Collected data entries:
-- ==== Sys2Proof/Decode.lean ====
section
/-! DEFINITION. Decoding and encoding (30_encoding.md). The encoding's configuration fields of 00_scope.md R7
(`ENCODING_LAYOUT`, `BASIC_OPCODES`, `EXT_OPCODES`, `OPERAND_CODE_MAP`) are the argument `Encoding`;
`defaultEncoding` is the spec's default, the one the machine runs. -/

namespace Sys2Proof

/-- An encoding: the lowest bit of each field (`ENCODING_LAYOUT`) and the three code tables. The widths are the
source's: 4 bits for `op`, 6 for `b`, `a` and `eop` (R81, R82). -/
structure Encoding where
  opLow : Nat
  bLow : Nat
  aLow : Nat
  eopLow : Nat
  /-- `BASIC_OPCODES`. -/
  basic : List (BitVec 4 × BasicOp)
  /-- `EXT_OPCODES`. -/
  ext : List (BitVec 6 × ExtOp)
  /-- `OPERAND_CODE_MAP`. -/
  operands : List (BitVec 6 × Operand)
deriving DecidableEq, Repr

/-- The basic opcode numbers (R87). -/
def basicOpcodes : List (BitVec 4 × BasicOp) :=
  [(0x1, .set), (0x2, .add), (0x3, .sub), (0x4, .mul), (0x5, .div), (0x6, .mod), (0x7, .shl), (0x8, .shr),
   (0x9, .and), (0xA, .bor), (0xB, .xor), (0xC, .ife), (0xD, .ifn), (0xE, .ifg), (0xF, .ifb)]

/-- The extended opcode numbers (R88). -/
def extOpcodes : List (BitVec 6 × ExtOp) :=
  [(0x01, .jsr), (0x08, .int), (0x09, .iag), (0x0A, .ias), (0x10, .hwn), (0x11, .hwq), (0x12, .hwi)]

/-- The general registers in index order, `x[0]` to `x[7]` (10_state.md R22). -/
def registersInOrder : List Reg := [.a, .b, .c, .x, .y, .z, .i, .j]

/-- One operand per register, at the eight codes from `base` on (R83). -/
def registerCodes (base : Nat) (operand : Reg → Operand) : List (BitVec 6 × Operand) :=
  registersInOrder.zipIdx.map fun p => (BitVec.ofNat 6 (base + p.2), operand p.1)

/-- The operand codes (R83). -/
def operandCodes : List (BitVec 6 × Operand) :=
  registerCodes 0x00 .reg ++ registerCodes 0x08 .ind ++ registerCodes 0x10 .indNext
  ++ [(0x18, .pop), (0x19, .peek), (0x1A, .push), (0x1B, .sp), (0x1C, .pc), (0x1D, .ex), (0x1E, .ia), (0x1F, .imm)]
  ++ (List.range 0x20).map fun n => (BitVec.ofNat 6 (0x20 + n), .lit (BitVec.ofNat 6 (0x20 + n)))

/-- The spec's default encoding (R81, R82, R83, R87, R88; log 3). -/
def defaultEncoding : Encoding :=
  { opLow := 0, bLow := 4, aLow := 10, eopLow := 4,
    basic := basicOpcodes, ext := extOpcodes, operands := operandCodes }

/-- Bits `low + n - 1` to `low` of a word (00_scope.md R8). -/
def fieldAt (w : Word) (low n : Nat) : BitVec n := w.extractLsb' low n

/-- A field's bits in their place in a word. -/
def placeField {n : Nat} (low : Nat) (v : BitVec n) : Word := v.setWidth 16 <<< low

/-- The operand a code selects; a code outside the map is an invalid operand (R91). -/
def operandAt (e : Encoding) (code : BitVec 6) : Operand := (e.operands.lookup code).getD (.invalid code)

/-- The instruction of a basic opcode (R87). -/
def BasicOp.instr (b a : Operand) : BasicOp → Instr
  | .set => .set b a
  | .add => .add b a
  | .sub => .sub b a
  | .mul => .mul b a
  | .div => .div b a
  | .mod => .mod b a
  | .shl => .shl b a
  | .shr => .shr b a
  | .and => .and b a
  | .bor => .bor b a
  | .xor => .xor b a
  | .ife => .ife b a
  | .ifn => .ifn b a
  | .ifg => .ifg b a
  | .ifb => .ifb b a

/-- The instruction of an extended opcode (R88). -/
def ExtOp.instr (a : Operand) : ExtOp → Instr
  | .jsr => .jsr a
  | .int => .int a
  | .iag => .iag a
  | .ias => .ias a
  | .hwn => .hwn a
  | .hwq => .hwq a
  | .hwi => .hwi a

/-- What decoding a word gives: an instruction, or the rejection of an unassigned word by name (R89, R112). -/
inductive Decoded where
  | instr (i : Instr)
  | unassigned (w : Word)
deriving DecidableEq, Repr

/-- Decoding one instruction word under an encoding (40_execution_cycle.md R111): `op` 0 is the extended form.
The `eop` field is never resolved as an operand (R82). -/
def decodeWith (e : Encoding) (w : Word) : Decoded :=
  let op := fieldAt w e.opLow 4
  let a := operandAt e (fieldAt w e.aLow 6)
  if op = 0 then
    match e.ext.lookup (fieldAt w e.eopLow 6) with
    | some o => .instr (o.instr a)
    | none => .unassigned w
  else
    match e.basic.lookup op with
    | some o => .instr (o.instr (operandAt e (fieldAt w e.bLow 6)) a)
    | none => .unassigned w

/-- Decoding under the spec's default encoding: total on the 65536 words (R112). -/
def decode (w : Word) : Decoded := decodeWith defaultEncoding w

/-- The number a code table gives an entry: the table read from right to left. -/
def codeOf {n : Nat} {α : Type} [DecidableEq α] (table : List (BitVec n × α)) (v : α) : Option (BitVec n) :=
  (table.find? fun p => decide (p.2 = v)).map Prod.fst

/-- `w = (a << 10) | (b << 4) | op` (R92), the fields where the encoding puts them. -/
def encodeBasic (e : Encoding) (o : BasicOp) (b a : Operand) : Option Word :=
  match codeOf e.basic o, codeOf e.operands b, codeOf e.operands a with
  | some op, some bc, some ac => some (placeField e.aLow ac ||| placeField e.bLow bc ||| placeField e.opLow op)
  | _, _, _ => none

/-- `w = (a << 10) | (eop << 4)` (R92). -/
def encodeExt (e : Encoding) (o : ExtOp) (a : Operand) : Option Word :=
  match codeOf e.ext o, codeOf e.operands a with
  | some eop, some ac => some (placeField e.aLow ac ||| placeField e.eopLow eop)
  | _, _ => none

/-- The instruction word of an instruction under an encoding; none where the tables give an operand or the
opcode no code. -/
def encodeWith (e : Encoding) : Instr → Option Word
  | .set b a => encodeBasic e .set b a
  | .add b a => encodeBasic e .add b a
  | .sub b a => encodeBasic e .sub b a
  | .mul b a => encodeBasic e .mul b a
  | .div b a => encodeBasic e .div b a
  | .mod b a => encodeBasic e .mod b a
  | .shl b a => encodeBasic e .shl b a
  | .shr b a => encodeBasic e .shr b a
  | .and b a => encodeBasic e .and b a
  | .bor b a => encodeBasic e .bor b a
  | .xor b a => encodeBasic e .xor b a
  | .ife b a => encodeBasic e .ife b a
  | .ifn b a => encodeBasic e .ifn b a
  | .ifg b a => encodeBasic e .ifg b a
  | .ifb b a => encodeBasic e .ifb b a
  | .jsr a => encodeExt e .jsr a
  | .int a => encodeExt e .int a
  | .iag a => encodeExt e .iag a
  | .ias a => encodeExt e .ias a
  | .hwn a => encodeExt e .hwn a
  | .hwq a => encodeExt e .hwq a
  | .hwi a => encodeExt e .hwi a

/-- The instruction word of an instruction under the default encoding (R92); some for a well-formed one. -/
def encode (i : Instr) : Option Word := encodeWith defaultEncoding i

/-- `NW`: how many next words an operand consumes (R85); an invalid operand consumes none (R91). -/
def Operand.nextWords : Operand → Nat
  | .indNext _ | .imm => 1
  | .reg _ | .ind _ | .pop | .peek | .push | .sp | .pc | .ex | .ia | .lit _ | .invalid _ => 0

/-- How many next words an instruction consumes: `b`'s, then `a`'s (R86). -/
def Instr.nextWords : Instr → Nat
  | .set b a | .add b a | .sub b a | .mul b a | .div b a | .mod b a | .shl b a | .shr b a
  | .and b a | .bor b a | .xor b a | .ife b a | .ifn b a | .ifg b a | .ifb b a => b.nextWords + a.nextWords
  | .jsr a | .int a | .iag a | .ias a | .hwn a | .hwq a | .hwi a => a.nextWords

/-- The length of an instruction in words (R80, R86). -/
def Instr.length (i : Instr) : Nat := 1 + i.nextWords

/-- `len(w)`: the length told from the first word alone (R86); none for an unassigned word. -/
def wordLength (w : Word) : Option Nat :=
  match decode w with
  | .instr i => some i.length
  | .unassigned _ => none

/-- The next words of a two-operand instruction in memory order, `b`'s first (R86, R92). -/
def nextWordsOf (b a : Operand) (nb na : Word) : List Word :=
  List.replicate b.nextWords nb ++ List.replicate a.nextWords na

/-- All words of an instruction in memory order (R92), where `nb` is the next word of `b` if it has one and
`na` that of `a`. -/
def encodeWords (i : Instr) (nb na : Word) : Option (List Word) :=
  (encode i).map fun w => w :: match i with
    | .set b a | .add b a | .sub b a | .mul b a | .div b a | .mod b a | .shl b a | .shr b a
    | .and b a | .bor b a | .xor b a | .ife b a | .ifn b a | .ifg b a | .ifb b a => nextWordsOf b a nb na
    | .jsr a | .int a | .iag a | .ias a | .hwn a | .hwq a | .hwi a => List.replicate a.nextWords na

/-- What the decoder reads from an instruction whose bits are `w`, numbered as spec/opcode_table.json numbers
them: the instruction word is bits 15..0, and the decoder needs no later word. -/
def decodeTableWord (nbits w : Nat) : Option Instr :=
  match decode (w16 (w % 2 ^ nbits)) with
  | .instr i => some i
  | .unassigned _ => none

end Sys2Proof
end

▶ [TASK DESCRIPTION] Copy all lines above where "encodeExt" is present.

▶ [ANSWER BOX]
def encodeExt (e : Encoding) (o : ExtOp) (a : Operand) : Option Word :=
  | .jsr a => encodeExt e .jsr a
  | .int a => encodeExt e .int a
  | .iag a => encodeExt e .iag a
  | .ias a => encodeExt e .ias a
  | .hwn a => encodeExt e .hwn a
  | .hwq a => encodeExt e .hwq a
  | .hwi a => encodeExt e .hwi a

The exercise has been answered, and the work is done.